Emphasising the criticality of improved data, he added: “I think there's a lot of hype in the industry. I think in many cases for good reason, the technology is very impressive, but the models are still not good at various things. They still hallucinate, they're still not great at reasoning. 

“[But] I think it's very clear that multimodality is going to continue improving. So models are going to get better at understanding images, they're going to get better at creating images, they're going to be better at the audio stuff is going to get better. And then maybe perhaps most impactfully, I think video, video models are going to keep improving pretty dramatically over time as well.

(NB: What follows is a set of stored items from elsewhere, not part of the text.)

/-- 00_scope.md R3, 60_exceptions.md R207: what a Reader command does depends on nothing of the Writer's side, and what a
Writer command does on nothing of the Reader's. -/
def Obligations.UnitsLearnNothingOfEachOther : Prop :=
  ∀ (s s' t : State) (i : Instr), exec i s = .next t →
    (i.port = .reader → s'.reader = s.reader → s'.source = s.source → s'.readerPort = s.readerPort →
      ∃ t', exec i s' = .next t' ∧ t'.reader = t.reader ∧ t'.source = t.source ∧ t'.readerPort = t.readerPort) ∧
    (i.port = .writer → s'.writer = s.writer → s'.sink = s.sink → s'.writerPort = s.writerPort →
      ∃ t', exec i s' = .next t' ∧ t'.writer = t.writer ∧ t'.sink = t.sink ∧ t'.writerPort = t.writerPort)
end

So we're going to continue seeing not just text, but basically all the data formats that we as humans create and consume are going to be very convincingly generated by AI systems.”

Wang and his investors have built a formidable team including field CTO, Vijay Karunamurthy; a Sequoia Capital scout who was previously head of engineering at Apple and earlier Head of Search and Discovery at YouTube 

Wang said in a May 21st blog on the Scale AI Series F funding round that “we believe the future of AI data in turn rests on three principles:

Data Abundance: We must build the data foundry that ushers in an era of AI-ready data abundance, and not resign ourselves to data scarcity.
Frontier Data: As we develop progressively more powerful AI, we must build frontier data which is always pushing the boundaries of AI capabilities towards complex reasoning, agents, multimodality, and more.
Measurement and Evaluation: We must build an evaluation system that enables measurement of AI to build confidence, drive adoption, and scale impact.

Scale AI’s funding round follows AI cloud infrastructure startup CoreWeave’s $1.1 billion raise at a $19 billion valuation earlier in May. 

CoreWeave (the AI compute-focused startup to ScaleAI’s data-focused one) swiftly followed that with a $7.5 billion debt raise from Blackstone, as it looks to double its number of data centers to 28 this year. 

CoreWeave, which is building out GPU-centric DCs for AI workloads, has raised more than $12 billion in equity and debt in 12 months.